DatabaseDir "/var/lib/vnstat"

# locale (LC_ALL) ("-" = use system locale)

Locale "-"

# on which day should months change

MonthRotate 1

# date output formats for -d, -m, -t and -w

# see 'man date' for control codes

DayFormat    "%x"

MonthFormat  "%b '%y"

TopFormat    "%x"

# characters used for visuals

RXCharacter       "%"

TXCharacter       ":"

RXHourCharacter   "r"

TXHourCharacter   "t"

# how units are prefixed when traffic is shown

# 0 = IEC standard prefixes (KiB/MiB/GiB/TiB)
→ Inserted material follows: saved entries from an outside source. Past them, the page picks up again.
theorem shlBImm_canDo (rd : Reg) (imm : Nat) (h : exec (.shlBImm rd imm) s = .next t) : CanDo (.shlBImm rd imm) s t :=
  canDo_of rfl (effect_binary rfl rfl rfl rfl rfl h)

theorem shlWReg_canDo (rd rs : Reg) (h : exec (.shlWReg rd rs) s = .next t) : CanDo (.shlWReg rd rs) s t :=
  canDo_of rfl (effect_binary rfl rfl rfl rfl rfl h)

theorem shlWImm_canDo (rd : Reg) (imm : Nat) (h : exec (.shlWImm rd imm) s = .next t) : CanDo (.shlWImm rd imm) s t :=
  canDo_of rfl (effect_binary rfl rfl rfl rfl rfl h)

theorem shrBReg_canDo (rd rs : Reg) (h : exec (.shrBReg rd rs) s = .next t) : CanDo (.shrBReg rd rs) s t :=
  canDo_of rfl (effect_binary rfl rfl rfl rfl rfl h)

theorem shrBImm_canDo (rd : Reg) (imm : Nat) (h : exec (.shrBImm rd imm) s = .next t) : CanDo (.shrBImm rd imm) s t :=
  canDo_of rfl (effect_binary rfl rfl rfl rfl rfl h)

theorem shrWReg_canDo (rd rs : Reg) (h : exec (.shrWReg rd rs) s = .next t) : CanDo (.shrWReg rd rs) s t :=
  canDo_of rfl (effect_binary rfl rfl rfl rfl rfl h)

theorem shrWImm_canDo (rd : Reg) (imm : Nat) (h : exec (.shrWImm rd imm) s = .next t) : CanDo (.shrWImm rd imm) s t :=
  canDo_of rfl (effect_binary rfl rfl rfl rfl rfl h)

theorem cmpBReg_canDo (rd rs : Reg) (h : exec (.cmpBReg rd rs) s = .next t) : CanDo (.cmpBReg rd rs) s t :=
  canDo_of rfl (effect_compare rfl rfl rfl rfl rfl h)

theorem cmpBImm_canDo (rd : Reg) (imm : Nat) (h : exec (.cmpBImm rd imm) s = .next t) : CanDo (.cmpBImm rd imm) s t :=
  canDo_of rfl (effect_compare rfl rfl rfl rfl rfl h)

theorem cmpWReg_canDo (rd rs : Reg) (h : exec (.cmpWReg rd rs) s = .next t) : CanDo (.cmpWReg rd rs) s t :=
  canDo_of rfl (effect_compare rfl rfl rfl rfl rfl h)

theorem cmpWImm_canDo (rd : Reg) (imm : Nat) (h : exec (.cmpWImm rd imm) s = .next t) : CanDo (.cmpWImm rd imm) s t :=
  canDo_of rfl (effect_compare rfl rfl rfl rfl rfl h)

theorem notB_canDo (rd : Reg) (h : exec (.notB rd) s = .next t) : CanDo (.notB rd) s t :=
  canDo_of rfl (effect_unary rfl rfl rfl rfl rfl h)

theorem notW_canDo (rd : Reg) (h : exec (.notW rd) s = .next t) : CanDo (.notW rd) s t :=
  canDo_of rfl (effect_unary rfl rfl rfl rfl rfl h)

theorem negB_canDo (rd : Reg) (h : exec (.negB rd) s = .next t) : CanDo (.negB rd) s t :=
  canDo_of rfl (effect_unary rfl rfl rfl rfl rfl h)

theorem negW_canDo (rd : Reg) (h : exec (.negW rd) s = .next t) : CanDo (.negW rd) s t :=
  canDo_of rfl (effect_unary rfl rfl rfl rfl rfl h)

theorem jmp_canDo (addr : Nat) (h : exec (.jmp addr) s = .next t) : CanDo (.jmp addr) s t :=
  .inr (.inr (effect_jump (fun _ => .inr ⟨_, rfl⟩) rfl rfl rfl rfl rfl h))

theorem jmpRel_canDo (off : Int) (h : exec (.jmpRel off) s = .next t) : CanDo (.jmpRel off) s t :=
  .inr (.inr (effect_jump (fun _ => .inr ⟨_, rfl⟩) rfl rfl rfl rfl rfl h))

theorem je_canDo (addr : Nat) (h : exec (.je addr) s = .next t) : CanDo (.je addr) s t :=
  .inr (.inr (effect_jump (fun u => jumpIf_cases u _ _) rfl rfl rfl rfl rfl h))

theorem jeRel_canDo (off : Int) (h : exec (.jeRel off) s = .next t) : CanDo (.jeRel off) s t :=
  .inr (.inr (effect_jump (fun u => jumpIf_cases u _ _) rfl rfl rfl rfl rfl h))

theorem jne_canDo (addr : Nat) (h : exec (.jne addr) s = .next t) : CanDo (.jne addr) s t :=
  .inr (.inr (effect_jump (fun u => jumpIf_cases u _ _) rfl rfl rfl rfl rfl h))

theorem jneRel_canDo (off : Int) (h : exec (.jneRel off) s = .next t) : CanDo (.jneRel off) s t :=
  .inr (.inr (effect_jump (fun u => jumpIf_cases u _ _) rfl rfl rfl rfl rfl h))

theorem jb_canDo (addr : Nat) (h : exec (.jb addr) s = .next t) : CanDo (.jb addr) s t :=
  .inr (.inr (effect_jump (fun u => jumpIf_cases u _ _) rfl rfl rfl rfl rfl h))

theorem jbRel_canDo (off : Int) (h : exec (.jbRel off) s = .next t) : CanDo (.jbRel off) s t :=
  .inr (.inr (effect_jump (fun u => jumpIf_cases u _ _) rfl rfl rfl rfl rfl h))

theorem jbe_canDo (addr : Nat) (h : exec (.jbe addr) s = .next t) : CanDo (.jbe addr) s t :=
  .inr (.inr (effect_jump (fun u => jumpIf_cases u _ _) rfl rfl rfl rfl rfl h))

theorem jbeRel_canDo (off : Int) (h : exec (.jbeRel off) s = .next t) : CanDo (.jbeRel off) s t :=
  .inr (.inr (effect_jump (fun u => jumpIf_cases u _ _) rfl rfl rfl rfl rfl h))

theorem ja_canDo (addr : Nat) (h : exec (.ja addr) s = .next t) : CanDo (.ja addr) s t :=
  .inr (.inr (effect_jump (fun u => jumpIf_cases u _ _) rfl rfl rfl rfl rfl h))

theorem jaRel_canDo (off : Int) (h : exec (.jaRel off) s = .next t) : CanDo (.jaRel off) s t :=
  .inr (.inr (effect_jump (fun u => jumpIf_cases u _ _) rfl rfl rfl rfl rfl h))

theorem jae_canDo (addr : Nat) (h : exec (.jae addr) s = .next t) : CanDo (.jae addr) s t :=
  .inr (.inr (effect_jump (fun u => jumpIf_cases u _ _) rfl rfl rfl rfl rfl h))

theorem jaeRel_canDo (off : Int) (h : exec (.jaeRel off) s = .next t) : CanDo (.jaeRel off) s t :=
  .inr (.inr (effect_jump (fun u => jumpIf_cases u _ _) rfl rfl rfl rfl rfl h))

theorem jl_canDo (addr : Nat) (h : exec (.jl addr) s = .next t) : CanDo (.jl addr) s t :=
  .inr (.inr (effect_jump (fun u => jumpIf_cases u _ _) rfl rfl rfl rfl rfl h))

theorem jlRel_canDo (off : Int) (h : exec (.jlRel off) s = .next t) : CanDo (.jlRel off) s t :=
  .inr (.inr (effect_jump (fun u => jumpIf_cases u _ _) rfl rfl rfl rfl rfl h))

theorem jle_canDo (addr : Nat) (h : exec (.jle addr) s = .next t) : CanDo (.jle addr) s t :=
  .inr (.inr (effect_jump (fun u => jumpIf_cases u _ _) rfl rfl rfl rfl rfl h))

theorem jleRel_canDo (off : Int) (h : exec (.jleRel off) s = .next t) : CanDo (.jleRel off) s t :=
  .inr (.inr (effect_jump (fun u => jumpIf_cases u _ _) rfl rfl rfl rfl rfl h))

theorem jg_canDo (addr : Nat) (h : exec (.jg addr) s = .next t) : CanDo (.jg addr) s t :=
  .inr (.inr (effect_jump (fun u => jumpIf_cases u _ _) rfl rfl rfl rfl rfl h))

theorem jgRel_canDo (off : Int) (h : exec (.jgRel off) s = .next t) : CanDo (.jgRel off) s t :=
  .inr (.inr (effect_jump (fun u => jumpIf_cases u _ _) rfl rfl rfl rfl rfl h))

theorem jge_canDo (addr : Nat) (h : exec (.jge addr) s = .next t) : CanDo (.jge addr) s t :=
  .inr (.inr (effect_jump (fun u => jumpIf_cases u _ _) rfl rfl rfl rfl rfl h))

theorem jgeRel_canDo (off : Int) (h : exec (.jgeRel off) s = .next t) : CanDo (.jgeRel off) s t :=
  .inr (.inr (effect_jump (fun u => jumpIf_cases u _ _) rfl rfl rfl rfl rfl h))

theorem call_canDo (addr : Nat) (h : exec (.call addr) s = .next t) : CanDo (.call addr) s t :=
  canDo_of rfl (effect_call (x := fun _ => addr) rfl rfl rfl rfl rfl h)

theorem callRel_canDo (off : Int) (h : exec (.callRel off) s = .next t) : CanDo (.callRel off) s t :=
  canDo_of rfl (effect_call (x := fun u => u.relTarget off) rfl rfl rfl rfl rfl h)

theorem loop_canDo (addr : Nat) (h : exec (.loop addr) s = .next t) : CanDo (.loop addr) s t :=
  .inr (.inr (effect_loop (x := fun _ => addr) rfl rfl rfl rfl rfl h))

theorem loopRel_canDo (off : Int) (h : exec (.loopRel off) s = .next t) : CanDo (.loopRel off) s t :=
  .inr (.inr (effect_loop (x := fun u => u.relTarget off) rfl rfl rfl rfl rfl h))

theorem ret_canDo (h : exec .ret s = .next t) : CanDo .ret s t := by
  change execRet s = .next t at h
  unfold execRet at h
  refine canDo_of rfl (run_effect h fun u hu => ?_)
  obtain ⟨⟨v, w⟩, hv, hu⟩ := bind_eq_ok.mp hu
  obtain ⟨h1, h2, rfl, rfl⟩ := popCells_ok.mp hv
  cases hu
  exact .ret _ _ rfl rfl rfl rfl rfl ⟨h1, by simpa using h2⟩

theorem push_canDo (rs : Reg) (h : exec (.push rs) s = .next t) : CanDo (.push rs) s t := by
  change execPush rs s = .next t at h
  unfold execPush at h
  refine canDo_of rfl (run_effect h fun u hu => ?_)
  obtain ⟨hf, rfl⟩ := pushCells_ok.mp hu
  exact .push _ _ none rfl rfl rfl rfl rfl (by simpa using hf)

theorem pop_canDo (rd : Reg) (h : exec (.pop rd) s = .next t) : CanDo (.pop rd) s t := by
  change execPop rd s = .next t at h
  unfold execPop at h
  refine canDo_of rfl (run_effect h fun u hu => ?_)
  obtain ⟨⟨v, w⟩, hv, hu⟩ := bind_eq_ok.mp hu
  obtain ⟨h1, h2, rfl, rfl⟩ := popCells_ok.mp hv
  obtain ⟨hsp, rfl⟩ := regWrite_ok.mp hu
  exact .pop rd _ _ rfl rfl rfl rfl rfl ⟨h1, by simpa using h2⟩
    (fun hr => le_of_le_of_eq (hsp hr) (size_congr .stack rfl rfl))

end Instructions

/-- All that a step of `exec` can do. -/
theorem exec_canDo {i : Instr} {s t : State} (h : exec i s = .next t) : CanDo i s t := by
  cases i with
  | input => exact input_canDo h
  | output => exact output_canDo h
  | seek q r => exact seek_canDo _ _ h
  | halt => exact halt_canDo h
  | movbI2r rd imm => exact movbI2r_canDo _ _ h
  | movwI2r rd imm => exact movwI2r_canDo _ _ h
  | movbR2r rd rs => exact movbR2r_canDo _ _ h
  | movwR2r rd rs => exact movwR2r_canDo _ _ h
  | movbM2r rd addr => exact movbM2r_canDo _ _ h
  | movwM2r rd addr => exact movwM2r_canDo _ _ h
  | movbR2m addr rs => exact movbR2m_canDo _ _ h
  | movwR2m addr rs => exact movwR2m_canDo _ _ h
  | ldb rd ra => exact ldb_canDo _ _ h
  | ldw rd ra => exact ldw_canDo _ _ h
  | lda rd ra => exact lda_canDo _ _ h
  | stb ra rs => exact stb_canDo _ _ h
  | stw ra rs => exact stw_canDo _ _ h
  | sta ra rs => exact sta_canDo _ _ h
  | lpb rd ra => exact lpb_canDo _ _ h
  | addBReg rd rs => exact addBReg_canDo _ _ h
  | addBImm rd imm => exact addBImm_canDo _ _ h
  | addWReg rd rs => exact addWReg_canDo _ _ h
  | addWImm rd imm => exact addWImm_canDo _ _ h
  | subBReg rd rs => exact subBReg_canDo _ _ h
  | subBImm rd imm => exact subBImm_canDo _ _ h
  | subWReg rd rs => exact subWReg_canDo _ _ h
  | subWImm rd imm => exact subWImm_canDo _ _ h
  | mulBReg rd rs => exact mulBReg_canDo _ _ h
  | mulBImm rd imm => exact mulBImm_canDo _ _ h
  | mulWReg rd rs => exact mulWReg_canDo _ _ h
  | mulWImm rd imm => exact mulWImm_canDo _ _ h
  | divBReg rd rs => exact divBReg_canDo _ _ h
  | divBImm rd imm => exact divBImm_canDo _ _ h
  | divWReg rd rs => exact divWReg_canDo _ _ h
  | divWImm rd imm => exact divWImm_canDo _ _ h
  | modBReg rd rs => exact modBReg_canDo _ _ h
  | modBImm rd imm => exact modBImm_canDo _ _ h
  | modWReg rd rs => exact modWReg_canDo _ _ h
  | modWImm rd imm => exact modWImm_canDo _ _ h
  | andBReg rd rs => exact andBReg_canDo _ _ h
  | andBImm rd imm => exact andBImm_canDo _ _ h
  | andWReg rd rs => exact andWReg_canDo _ _ h
  | andWImm rd imm => exact andWImm_canDo _ _ h
  | orBReg rd rs => exact orBReg_canDo _ _ h
  | orBImm rd imm => exact orBImm_canDo _ _ h
  | orWReg rd rs => exact orWReg_canDo _ _ h
  | orWImm rd imm => exact orWImm_canDo _ _ h
  | xorBReg rd rs => exact xorBReg_canDo _ _ h
  | xorBImm rd imm => exact xorBImm_canDo _ _ h
  | xorWReg rd rs => exact xorWReg_canDo _ _ h
  | xorWImm rd imm => exact xorWImm_canDo _ _ h
  | shlBReg rd rs => exact shlBReg_canDo _ _ h
  | shlBImm rd imm => exact shlBImm_canDo _ _ h
  | shlWReg rd rs => exact shlWReg_canDo _ _ h
  | shlWImm rd imm => exact shlWImm_canDo _ _ h
  | shrBReg rd rs => exact shrBReg_canDo _ _ h
  | shrBImm rd imm => exact shrBImm_canDo _ _ h
  | shrWReg rd rs => exact shrWReg_canDo _ _ h
  | shrWImm rd imm => exact shrWImm_canDo _ _ h
  | cmpBReg rd rs => exact cmpBReg_canDo _ _ h
  | cmpBImm rd imm => exact cmpBImm_canDo _ _ h
  | cmpWReg rd rs => exact cmpWReg_canDo _ _ h
  | cmpWImm rd imm => exact cmpWImm_canDo _ _ h
  | notB rd => exact notB_canDo _ h
  | notW rd => exact notW_canDo _ h
  | negB rd => exact negB_canDo _ h
  | negW rd => exact negW_canDo _ h
  | jmp addr => exact jmp_canDo _ h
  | jmpRel off => exact jmpRel_canDo _ h
  | je addr => exact je_canDo _ h
  | jeRel off => exact jeRel_canDo _ h
  | jne addr => exact jne_canDo _ h
  | jneRel off => exact jneRel_canDo _ h
  | jb addr => exact jb_canDo _ h
  | jbRel off => exact jbRel_canDo _ h
  | jbe addr => exact jbe_canDo _ h
  | jbeRel off => exact jbeRel_canDo _ h
  | ja addr => exact ja_canDo _ h
  | jaRel off => exact jaRel_canDo _ h
  | jae addr => exact jae_canDo _ h
  | jaeRel off => exact jaeRel_canDo _ h
  | jl addr => exact jl_canDo _ h
  | jlRel off => exact jlRel_canDo _ h
  | jle addr => exact jle_canDo _ h
  | jleRel off => exact jleRel_canDo _ h
  | jg addr => exact jg_canDo _ h
  | jgRel off => exact jgRel_canDo _ h
  | jge addr => exact jge_canDo _ h
  | jgeRel off => exact jgeRel_canDo _ h
  | call addr => exact call_canDo _ h
  | callRel off => exact callRel_canDo _ h
  | loop addr => exact loop_canDo _ h
  | loopRel off => exact loopRel_canDo _ h
  | ret => exact ret_canDo h
  | push rs => exact push_canDo _ h
  | pop rd => exact pop_canDo _ h
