-- ==== Sys2Proof/Tests/Slice0.lean ====
section
/-! SUPPORT. Tests. Expected values come from 95_test_vectors.md or are worked by hand from the encoding tables of
30_encoding.md. The last part shows, for every statement with hypotheses, a state and operands that meet them. -/

namespace Sys2Proof.Tests

open Sys2Proof.Machine

/-! ## Well-formedness: each check refuses an ill-formed term -/

theorem test_default_config_is_admissible : Config.default.admissible = true := by decide

/-- 00_scope.md R5 to R7: CB in 1 .. 64, WS and AS at least 1, W at least 4. -/
theorem test_bad_widths_are_refused :
    ({ Config.default with cellBits := 0 }).admissible = false ∧
    ({ Config.default with cellBits := 65 }).admissible = false ∧
    ({ Config.default with wordCells := 0 }).admissible = false ∧
    ({ Config.default with addrCells := 0 }).admissible = false ∧
    ({ Config.default with cellBits := 3, wordCells := 1 }).admissible = false := by decide

/-- 30_encoding.md R103: OPMAP is an injective map of 96 forms into 0 .. 255. -/
theorem test_bad_opcode_maps_are_refused :
    ({ Config.default with opmap := List.range' 1 95 }).admissible = false ∧
    ({ Config.default with opmap := List.range' 161 96 }).admissible = false ∧
    ({ Config.default with opmap := Config.default.opmap.set 0 2 }).admissible = false := by decide

/-- 10_state.md R36: four distinct bits below W. -/
theorem test_bad_flag_positions_are_refused :
    ({ Config.default with flagPos := { z := 0, c := 0, s := 2, o := 3 } }).admissible = false ∧
    ({ Config.default with flagPos := { z := 63, c := 1, s := 2, o := 3 } }).admissible = false ∧
    ({ Config.default with flagPos := { z := 0, c := 63, s := 2, o := 3 } }).admissible = false ∧
    ({ Config.default with flagPos := { z := 0, c := 1, s := 63, o := 3 } }).admissible = false ∧
    ({ Config.default with flagPos := { z := 0, c := 1, s := 2, o := 63 } }).admissible = false := by decide

/-- 30_encoding.md R90: an immediate one past its class, an offset one past either end; 10_state.md R31: a register whose
id does not fit in a cell of 2 bits; 30_encoding.md R103: an opcode that does not fit in a cell of 6 bits. -/
theorem test_ill_formed_instructions_are_refused :
    (Instr.movbI2r .a 0x200).wellFormed Config.default = false ∧
    (Instr.movwI2r .a 0x8000000000000000).wellFormed Config.default = false ∧
    (Instr.jmp 0x200000000000).wellFormed Config.default = false ∧
    (Instr.jmpRel 0x100000000000).wellFormed Config.default = false ∧
    (Instr.jmpRel (-0x100000000001)).wellFormed Config.default = false ∧
    (Instr.movbR2r .sp .a).wellFormed { Config.default with cellBits := 2 } = false ∧
    (Instr.halt).wellFormed { Config.default with cellBits := 6 } = false := by decide

/-- Operands of the wrong class, too few and too many are out of range. -/
theorem test_operands_of_the_wrong_class_are_refused :
    operandsInRange Config.default [.r] [.imm 0] = false ∧ operandsInRange Config.default [.ib] [.reg .a] = false ∧
    operandsInRange Config.default [.io] [.imm 0] = false ∧ operandsInRange Config.default [.r] [] = false ∧
    operandsInRange Config.default [] [.reg .a] = false := by decide
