-- ==== Sys2Proof/Machine/Ops.lean ====
section
/-!
DEFINITION. The shared operations over the streams and the registers: fetching a packet, responding
(spec/30_encoding.md R104), entering an error (spec/60_exceptions.md R361), and what the host can do from outside
(spec/20_memory.md R60, spec/70_reset_and_hazards.md R390).
-/

namespace Sys2Proof.Machine

/-- What a step answers. -/
abbrev Result := Host.Outcome State Fault Refusal

/-- The error codes (30 R105). -/
def Err.code : Err → Byte
  | .unsupportedVariant => 0x01
  | .unsupportedOption => 0x02
  | .missingRequiredOption => 0x03
  | .invalidState => 0x04
  | .unsupportedOutputLength => 0x05
  | .noKeySet => 0x06
  | .illegalCommand => 0x7F

/-- A response packet (30 R104): the three shapes. -/
def encodeResponse : Response → List Word
  | .ok => [0x00000000]
  | .okBits out => 0x00010000 :: encodeSection out
  | .error e => [0x80000000 ||| e.code.zeroExtend 32]

/-- Appends one response packet to the back of `RSP` (20 R60). -/
def respond (r : Response) (s : State) : State := { s with rsp := s.rsp ++ encodeResponse r }

/-- Error entry, the engine's one way of taking an exception (60 R361): the packet is already removed, no register
changes, one error word is appended to `RSP`. There is no return from it: "after the error response the engine is
in the same state as before the failed command and takes the next packet" (60 R362). -/
def raiseError (e : Err) (s : State) : State := respond (.error e) s

/-- A command that ends in an error: the next state is the error entry. -/
def failWith (e : Err) (s : State) : Result := .next (raiseError e s)

/-- A command that ends with the response Ok. -/
def succeed (s : State) : Result := .next (respond .ok s)

/-- A finalize command: the response carries the output; no output means 43 R214 applies. -/
def answer (out : Option Bits) (s : State) : Result :=
  match out with
  | some b => .next (respond (.okBits b) s)
  | none => .refused .mdLengthOverflow

/-- What stands at the front of `CMD` (30 R103). -/
def fetch (s : State) : Decoded := decode s.cmd

/-- The state once the packet at the front is removed and `rest` is what stays in `CMD` (60 R361, 20 R73). -/
def takePacket (rest : List Word) (s : State) : State := { s with cmd := rest }

/-- An illegal header (30 R101, 60 R358): one word consumed, `IllegalCommand`. -/
def illegalHeader (rest : List Word) (s : State) : Result := failWith .illegalCommand (takePacket rest s)

/-- While words are missing the engine waits: no state change and no response (30 R102). The step is then a step
that changes nothing. DESIGN CHOICE, log entry 2. -/
def waitForWords (s : State) : Result := .next s

/-- The scratch copy `StateClone` takes together with `REM` and `PLEN` (41 R152, 10 R38). -/
def State.triple (s : State) : Triple := ⟨s.is, s.rem, s.plen⟩

/-- Writes `IS`, `REM`, `PLEN`. -/
def State.setTriple (s : State) (t : Triple) : State := { s with is := t.is, rem := t.rem, plen := t.plen }

/-- The descriptor of the session (10 R23). -/
def State.desc (s : State) : Desc := s.var.desc

/-- The host appends words to `CMD` (20 R60). -/
def hostSend (ws : List Word) (s : State) : State := { s with cmd := s.cmd ++ ws }

/-- The host removes the first `n` words of `RSP` (20 R60). -/
def hostReceive (n : Nat) (s : State) : List Word × State := (s.rsp.take n, { s with rsp := s.rsp.drop n })

/-- The reset event (70 R390): whatever the state was, it is the state after reset; `k` numbers the event, so that
nothing ties the free values of one reset to those of another. -/
def resetEvent (k : Nat) (_ : State) : State := State.resetAt k

end Sys2Proof.Machine
end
# 1 = old style binary prefixes (KB/MB/GB/TB)

UnitMode 0

# output style

# 0 = minimal & narrow, 1 = bar column visible

# 2 = same as 1 except rate in summary and weekly

# 3 = rate column visible

OutputStyle 3

# used rate unit (0 = bytes, 1 = bits)

RateUnit 1

# maximum bandwidth (Mbit) for all interfaces, 0 = disable feature

# (unless interface specific limit is given)

MaxBandwidth 100

# interface specific limits

#  example 8Mbit limit for eth0 (remove # to activate):

#MaxBWeth0 8

# how many seconds should sampling for -tr take by default

Sampletime 5

# default query mode

# 0 = normal, 1 = days, 2 = months, 3 = top10

# 4 = dumpdb, 5 = short, 6 = weeks, 7 = hours

QueryMode 0

# filesystem disk space check (1 = enabled, 0 = disabled)

CheckDiskSpace 1

# database file locking (1 = enabled, 0 = disabled)

UseFileLocking 1

# how much the boot time can variate between updates (seconds)

BootVariation 15

# log days without traffic to daily list (1 = enabled, 0 = disabled)

TrafficlessDays 1

# vnstatd

##

# how often (in seconds) interface data is updated

UpdateInterval 30

# how often (in seconds) interface status changes are checked

PollInterval 5

# how often (in minutes) data is saved to file

SaveInterval 5

# how often (in minutes) data is saved when all interface are offline

OfflineSaveInterval 30

# force data save when interface status changes (1 = enabled, 0 = disabled)

SaveOnStatusChange 1

# enable / disable logging (0 = disabled, 1 = logfile, 2 = syslog)

UseLogging 2

# file used for logging if UseLogging is set to 1

LogFile "/var/log/vnstatd.log"

# file used as daemon pid / lock file

PidFile "/var/run/vnstatd/vnstatd.pid"

# vnstati

##

# title timestamp format

HeaderFormat "%x %H:%M"

# show hours with rate (1 = enabled, 0 = disabled)

HourlyRate 1

# show rate in summary (1 = enabled, 0 = disabled)

SummaryRate 1

# layout of summary (1 = with monthly, 0 = without monthly)

SummaryLayout 1

# transparent background (1 = enabled, 0 = disabled)

TransparentBg 0

# image colors

CBackground     "FFFFFF"

CEdge           "AEAEAE"

CHeader         "606060"

CHeaderTitle    "FFFFFF"

CHeaderDate     "FFFFFF"

CText           "000000"

CLine           "B0B0B0"

CLineL          "-"

CRx             "92CF00"

CTx             "606060"

CRxD            "-"

CTxD            "-"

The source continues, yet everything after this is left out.